Maybe it's more to do with the fact we're dog walkers, so pups are more bored as left more, although when staying in my house they are only crated at night and for naps.


----------



## ClaireandDaisy (Jul 4, 2010)

I think an animal should always have access to water, no matter what time of day it is. I think it`s simple kindness.


----------



## Lizz1155 (Jun 16, 2013)

Initially I did take up my puppy's water bowl from 8pm, since this is what pretty much all the dog-training guides tell you to do in order to toilet train them. At least, the ones that I read all mentioned this. (I believe one of them mentioned something along the lines of "water access only needs to be provided with meals", which in retrospect sounds quite cruel. Having only looked after rabbits before, I knew this advice would be [email protected] if it were for small animals, but I rationalized that maybe dog's were different in their water requirements and this was what you were supposed to do. In retrospect it's just lucky that I never followed that advice  )
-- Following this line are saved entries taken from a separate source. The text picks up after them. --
/-- Settles O17: every form's meaning is the operation on its operands, its result put in A or stored where the memory
operand was read. -/
theorem logic : Obligations.Logic := by
  unfold Obligations.Logic
  intro d e a s
  refine ⟨fun r hr => ?_, fun r hr => ?_, fun r hr => ?_, fun r hr => ?_, fun r hr => ?_, fun r hr => ?_⟩
  all_goals simp only [orARows, andARows, eorARows, accRows, orMemRows, andMemRows, eorMemRows, memRows, List.mem_cons,
    List.not_mem_nil, or_false] at hr
  · rcases hr with rfl | rfl | rfl | rfl | rfl | rfl | rfl | rfl | rfl
    all_goals exact accumulates_of_exec computes_or8 rfl rfl rfl
  · rcases hr with rfl | rfl | rfl | rfl | rfl | rfl | rfl | rfl | rfl
    all_goals exact accumulates_of_exec computes_and8 rfl rfl rfl
  · rcases hr with rfl | rfl | rfl | rfl | rfl | rfl | rfl | rfl | rfl
    all_goals exact accumulates_of_exec computes_eor8 rfl rfl rfl
  · rcases hr with rfl | rfl | rfl
    · exact combines_of_exec computes_or8 rfl rfl (aluIxIy_eq_combined or8 5 s)
    all_goals exact combines_of_exec computes_or8 rfl rfl rfl
  · rcases hr with rfl | rfl | rfl
    · exact combines_of_exec computes_and8 rfl rfl (aluIxIy_eq_combined and8 5 s)
    all_goals exact combines_of_exec computes_and8 rfl rfl rfl
  · rcases hr with rfl | rfl | rfl
    · exact combines_of_exec computes_eor8 rfl rfl (aluIxIy_eq_combined eor8 5 s)
    all_goals exact combines_of_exec computes_eor8 rfl rfl rfl

end Sys2Proof.Machine

/-! ADC8 and SBC8: R279's formulas are the carries of one addition, and R280's subtraction is the addition of the
complement. -/

namespace Sys2Proof.Machine

open Sys2Proof Sys2Proof.Claims

/-- A longer list of flags that may be written keeps fewer of them. -/
theorem FlagsKeptBut.mono {fs gs : List Flag} {p q : Byte} (h : FlagsKeptBut fs p q) (hsub : fs ⊆ gs) :
    FlagsKeptBut gs p q := fun f hf => h f (mt (@hsub f) hf)

theorem flagsAre_of_psw {fs : List (Flag × Bool)} {s t : State} {psw : Byte} (hpsw : t.cpu.psw = psw)
    (hset : ∀ p ∈ fs, getFlag psw p.1 = p.2) (hkept : FlagsKeptBut (fs.map Prod.fst) s.cpu.psw psw) :
    FlagsAre fs s t := by
  subst hpsw
  exact ⟨hset, hkept⟩

section
variable (c : Bool) (psw a b : Byte)

theorem bitNat_eq_toNat (x : Bool) : bitNat x = x.toNat := by cases x <;> rfl

theorem adcResult_toNat : (adcResult c a b).toNat = (a.toNat + b.toNat + c.toNat) % 256 := BitVec.toNat_ofNat _ 8

theorem adcResult_eq_add : adcResult c a b = a + b + BitVec.setWidth 8 (BitVec.ofBool c) := by
  apply BitVec.eq_of_toNat_eq
  cases c <;> simp [adcResult_toNat]

/-- Bit i of the sum is the sum modulo 2 of the operands' bits and the carry into bit i. -/
theorem adcResult_getLsbD {i : Nat} (hi : i < 8) :
    (adcResult c a b).getLsbD i = (a.getLsbD i ^^ (b.getLsbD i ^^ BitVec.carry i a b c)) := by
  rw [adcResult_eq_add, BitVec.getLsbD_add_add_bool hi]
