-- ==== Sys2Proof/Syntax.lean ====
section
/-!
DEFINITION. The commands of the block: one constructor of `Instr` per row of spec/opcode_table.json,
with the row's operands, and the plain data those operands are made of (frames, messages, samples).
A command is one happening the outside world brings to the device: a write or a read over a path, a
frame at a port, a level at a pin, a measured value, or the expiry of one of the device's own timers.
-/

namespace Sys2Proof

/-! ### Who acts, and where -/

/-- The three access paths of the dictionary (R318), and the two writers inside the device that the
spec lets write entries: a bundle (R334) and an RPDO (R375). -/
inductive Path where
  | can | host | mgmt | bundle | rpdo
  deriving DecidableEq, Repr

/-- The originator of an access: its path and, if it speaks in a client session, that session's number (R320). -/
structure Writer where
  path : Path
  session : Option (Fin 8) := none
  deriving DecidableEq, Repr

/-- The coupler ports in the numbering of R168. -/
inductive Cpl where
  | fa | fb | aa | ab
  deriving DecidableEq, Repr

/-- The number of a coupler port (R168). -/
def Cpl.no : Cpl → Nat | .fa => 0 | .fb => 1 | .aa => 2 | .ab => 3

/-- The two backbone channels. -/
inductive Chan where
  | a | b
  deriving DecidableEq, Repr

/-- The two directions along a line (R141). -/
inductive Dir where
  | rearward | leadward
  deriving DecidableEq, Repr

/-- The two sides of a device (R11). -/
inductive Side where
  | fore | aft
  deriving DecidableEq, Repr

/-- The network-time domains (R192). -/
inductive Dom where
  | ta | tb
  deriving DecidableEq, Repr

/-- A value of a dictionary entry (R344): a number (BOOLEAN, the integers, TIME80 in 1/65536 ns) or bytes
(strings, OCTET_STRING, DOMAIN). -/
inductive Val where
  | num (v : Int)
  | bytes (b : List Byte)
  deriving DecidableEq, Repr

/-! ### Access -/

/-- One dictionary access (R343, R345): who, and which entry. -/
structure Access where
  writer : Writer
  index : Nat
  sub : Nat
  deriving DecidableEq, Repr

/-- What a REGISTER_WRITE writes (R347, R348, R399, R401): a whole entry, one segment of a DOMAIN, a BAR0
register over PCIe with its byte enables or over the Quad-SPI target, or a malformed Quad-SPI transaction. -/
inductive WriteTarget where
  | entry (a : Access) (data : List Byte)
  | segment (a : Access) (total offset : Nat) (data : List Byte)
  | bar0 (offset : Nat) (byteEnables : BitVec 4) (value : Word32)
  | qspiMalformed
  deriving DecidableEq, Repr

/-! ### Certificates, as the enclave sees them (R315). The arithmetic of ECDSA and X.509 is the enclave's;
a chain is presented by what its checks read. -/

/-- A role chain as presented: what each check of R315 reads. -/
structure Chain where
  wellFormed : Bool
  role : Fin 5
  /-- Scope entries: `(isVehicle, number)`; empty covers every device of the owner. -/
  scope : List (Bool × Nat)
  /-- Certificates above the role certificate (0 or 1 allowed). -/
  intermediates : Nat
  /-- Hash of the root the chain ends in. -/
  rootHash : List Byte
  signaturesVerify : Bool
  /-- Serials of the role and intermediate certificates. -/
  serials : List (List Byte)
  /-- Validity, in TIME80 units. -/
  notBefore : Nat
  notAfter : Nat
  deriving DecidableEq, Repr

/-- A peer device's certificate as R321 reads it. -/
structure DeviceCert where
  identity : BitVec 64
  chainsToGwynrex : Bool
  serial : List Byte
  ownerHash : List Byte
  claimed : Bool
  deriving DecidableEq, Repr

/-- Who opens a session (R319, R322): a client on a path, by its role chain, or a device, by its certificate. -/
inductive Hello where
  | client (p : Path) (c : Chain)
  | node (c : DeviceCert)
  deriving DecidableEq, Repr

/-- Whose session a message belongs to. -/
inductive Peer where
  | client (p : Path) (n : Fin 8)
  | node (id : BitVec 64)
  deriving DecidableEq, Repr

/-! ### Backbone frames -/

/-- The Limiwyn header (R160). -/
structure Header where
  major : BitVec 4 := 1
  minor : BitVec 4 := 2
  ptype : BitVec 4
  channel : Chan
  dir : Dir
  openWater : Bool := false
  passive : Bool := false
  berth : Nat
  mode : Fin 16
  flight : BitVec 32
  passage : Fin 64
  slotIndex : Nat
  length : Nat
  hash : BitVec 32
  deriving DecidableEq, Repr

/-- One CAN frame (R439, R460): identifier with bit 31 for the extended format. -/
structure CanFrame where
  ident : BitVec 32
  fd : Bool := false
  brs : Bool := false
  esi : Bool := false
  remote : Bool := false
  dlc : Fin 16
  data : List Byte
  deriving DecidableEq, Repr

/-- One record of a CAN_TUNNEL payload (R455). -/
structure TunnelRecord where
  stamp : BitVec 32
  port : Nat
  frame : CanFrame
  deriving DecidableEq, Repr

/-- A slot frame at a coupler ingress (R158): its header, whether FCS and ICV hold, the stream_id of its
sender, and the records where it is a CAN_TUNNEL frame. -/
structure SlotFrame where
  hdr : Header
  sender : BitVec 64
  fcsOk : Bool := true
  icvOk : Bool := true
  protectedFrame : Bool := true
  group : Nat := 0
  tunnel : List TunnelRecord := []
  deriving DecidableEq, Repr

/-- The open-water payload types (R155). -/
inductive OwType where
  | mgmt | lock | logCollect
  deriving DecidableEq, Repr

/-- An open-water frame (R155, R156, R359). -/
structure OwFrame where
  otype : OwType
  hdr : Header
  bytes : Nat
  destination : BitVec 64
  fcsOk : Bool := true
  icvOk : Bool := true
  deriving DecidableEq, Repr

/-- The SYNC payload (R182) with what R186 reads of its frame. -/
structure SyncFrame where
  channel : Chan
  dir : Dir
  slot : Nat
  order : Nat
  senderInSync : Bool
  coldStartNode : Bool
  correction : Int
  hops : Nat
  streamId : BitVec 64
  senderBerth : Nat
  frameOk : Bool
  length : Nat
  deriving DecidableEq, Repr

/-- The STATUS payload (R161, R191, R229, R283). -/
structure Status where
  channel : Chan
  viaTow : Bool := false
  berth : Nat
  accepted : Bool
  membership : BitVec 64
  hash : BitVec 32
  activeMode : Fin 16
  proposedMode : Fin 16
  proposal : Bool
  holds : Bool
  makingUp : Bool
  syncCapable : Bool
  templateHash : BitVec 32
  proposalFlight : BitVec 32
  progress : Nat
  leadDelay : Nat
  rearDelay : Nat
  identity : BitVec 64
  timeState : Nat
  valuesUsed : Nat
  lastCorrection : Int
  rearLoop : Nat
  muState : Nat
  muGeneration : BitVec 16
  muFlight : BitVec 32
  /-- R229, byte 49: fore side complete, aft side complete, agree, joining. -/
  foreComplete : Bool := false
  aftComplete : Bool := false
  agree : Bool := false
  joining : Bool := false
  paired : Bool
  motor : Bool
  /-- R283: unit B, PAIR_XDIS_OUT held, pair state, resynchronisation in %, low 32 bits of the partner's identity. -/
  unitB : Bool := false
  xdisHeld : Bool := false
  pairState : Nat := 0
  resync : Nat := 0
  partner : BitVec 32 := 0
  leadHeardA : Bool
  leadHeardB : Bool
  rearHeardA : Bool
  rearHeardB : Bool
  /-- The port the frame came in on, if it came in on a port. -/
  port : Option Cpl
  /-- The flight number in the frame's header: the flight in which the berth sent it (R164). -/
  sentIn : BitVec 32 := 0
  deriving DecidableEq, Repr

/-- The MAKE_UP payload (R217) but for the authentication fragment, which has rows of its own. -/
structure MakeUp where
  integrated : Bool
  joining : Bool
  cab : Bool
  syncCapable : Bool
  paired : Bool
  conflict : Bool
  generation : BitVec 16
  sender : BitVec 64
  partner : BitVec 64
  vehicle : BitVec 32
  set : BitVec 16
  position : Nat
  rank : Nat
  aftPort : Bool
  berth : Int
  complete : Bool
  agree : Bool
  beyondLimit : Bool
  positions : Nat
  vehicles : Nat
  sets : Nat
  sum : BitVec 32
  endIdentity : BitVec 64
  endCab : Bool
  endWasLead : Bool
  endRank : Nat
  endCabTime : Nat
  hash : BitVec 32
  appFlight : BitVec 32
  appValid : Bool
  timeLead : BitVec 64
  timeLeadRank : Nat
  passageCode : Nat
  mode : Fin 16
  timeState : Nat
  egressCt : Nat
  flight : BitVec 32
  localDiff : Int
  exchange : Nat
  adoptAt : Nat
  adoptStep : Int
  adoptValid : Bool
  asymmetry : Int
  /-- The frame came under MACsec, and its FCS and ICV hold (R219). -/
  protectedFrame : Bool := false
  frameOk : Bool := true
  deriving DecidableEq, Repr

/-- One position of the consist that a making-up agreed, with what R19, R21, R183 and R192 read of it. -/
structure Berthed where
  identity : BitVec 64
  /-- The identity of the pair at this position (R282), 0 for a single device. -/
  pairId : BitVec 64 := 0
  berth : Nat
  /-- Vehicle number, set number and position number. -/
  vehicle : Nat
  set : Nat
  position : Nat
  forward : Bool
  rank : Nat
  syncCapable : Bool
  offersTa : Bool
  offersTb : Bool
  /-- The names of its enabled camera slots, and of its enabled displays. -/
  cameras : List (List Byte)
  displays : List (List Byte) := []
  deriving DecidableEq, Repr

/-- The COLD_START payload (R221). -/
structure ColdStart where
  rank : Nat
  passage : Nat
  sender : BitVec 64
  egress : Nat
  hops : Nat
  pathDelay : Nat
  hash : BitVec 32 := 0
  valid : Bool := true
  deriving DecidableEq, Repr

/-- The CONSENT payload (R262). -/
structure Consent where
  channel : Chan
  dir : Dir
  agreed : Bool
  override : Bool
  token : BitVec 16
  vector : BitVec 64
  flight : BitVec 32
  deriving DecidableEq, Repr

/-- A frame at a star port (R138, R255): a configured camera stream's, a gPTP message, or anything else. -/
inductive StarFrame where
  | stream (streamId : BitVec 64) (bytes : Nat)
  | gptp
  | other
  deriving DecidableEq, Repr

/-! ### Video -/

/-- One CSI long packet (R27, R48): what the receiver reads of it. -/
structure CsiPacket where
  vc : Nat
  dataType : BitVec 6
  extensionBits : Bool := false
  /-- 0 header good, 1 corrected, 2 uncorrectable (R27). -/
  ecc : Fin 3 := 0
  crcOk : Bool := true
  /-- Samples of the line (code values), in order of arrival. -/
  samples : List Nat
  /-- TRUE where the line FIFO has no room for it. -/
  fifoFull : Bool := false
  deriving DecidableEq, Repr

/-- One RVF packet of a network camera (R36, R38). -/
structure RvfPacket where
  sequence : BitVec 8
  timestamp : BitVec 32
  firstLine : Nat
  lines : List (List Nat)
  lastOfFrame : Bool
  deriving DecidableEq, Repr

/-- A view definition a displaying device sends (R76), with the envelope of its stream (R127) and the
instance it asks for. -/
structure ViewDef where
  requester : BitVec 64
  requesterBerth : Nat
  view : Fin 16
  instanceNo : Nat
  slot : Fin 8
  width : Nat
  height : Nat
  mesh : List Byte
  bicubic : Bool
  window : Nat
  fill : BitVec 32
  panMode : Nat
  panPort : Nat
  panIdent : BitVec 32
  panStart : Nat
  panLength : Nat
  panSigned : Bool
  panScale : Int
  panOffset : Int
  panGain : Int
  panLimit : Nat
  panRate : Nat
  panTimeout : Nat
  panFallback : Int
  sliceHeight : Nat
  bitsPerPixel : Nat
  streamNumber : Nat
  lineTime : Nat
  maxExposure : Nat
  readDelay : Nat
  groupHeight : Nat
  rowTolerance : Nat
  anchor : Nat
  period : Nat
  fraction : Nat
  phase : Nat
  /-- The flight at whose start the binding or the changed definition applies (R76, R77). -/
  applies : BitVec 32 := 0
  /-- The instance is local to the display's device. -/
  local_ : Bool
  deriving DecidableEq, Repr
However about 4 or 5 nights into taking his water away at 8pm, during my pup's 3am bathroom break he decided to go via the pond and had a really massive drink from it. He must've been really thirsty and I was concerned about how drinking so much in such a short space of time would effect his tummy, so from then on I've left water in his crate 24/7. The water access has never made him pee in his crate overnight, and I prefer knowing that he has water access. 

His water bowl is one of those metal ones which attach to the inside of the crate by hooking over the wires. He did spill it initially (either by accidentally stepping into it, or by sleeping under it and sitting up too quickly) but he's now learnt where his water bowl is and doesn't spill it anymore (fingers crossed) .


----------



## chichi (Apr 22, 2012)

BoredomBusters said:


> *There is NO WAY to put water in a crate that a puppy won't spill it, if it's in a bowl.* I have looked after dozens of puppies and they ALL SPILL IT. Non spill bowls (of many different designs, yes even the RR which is normally rock solid), ice cubes, (possibly if you freeze the whole bowl, but it could still end up upside down), clipped to the crate, bolted to the crate, in a huge crate with puppy at least 4 bodylengths away, they all spill.
> 
> We don't take up water at night as a matter of course, but if a puppy constantly puts blankets in it, messes in it, digs in it, sits in it, or throws it around so they have a wet bed we put in a rabbit-style bottle instead, and teach them how to use that.
> 
> *ETA someone will now pop up and claim their puppy never spilt a drop.*


You should maybe add "in your experience." In my experience, if the bowl is attached with a screw fix type frame, attached to the crate and at a sensible height (not high enough that the pup can get under it - not low enough that the pup can easily go paddling)....then yes, the bowl can go without getting knocked over and as a breeder, I have several pups at times, obviously in with their Mum and no spills.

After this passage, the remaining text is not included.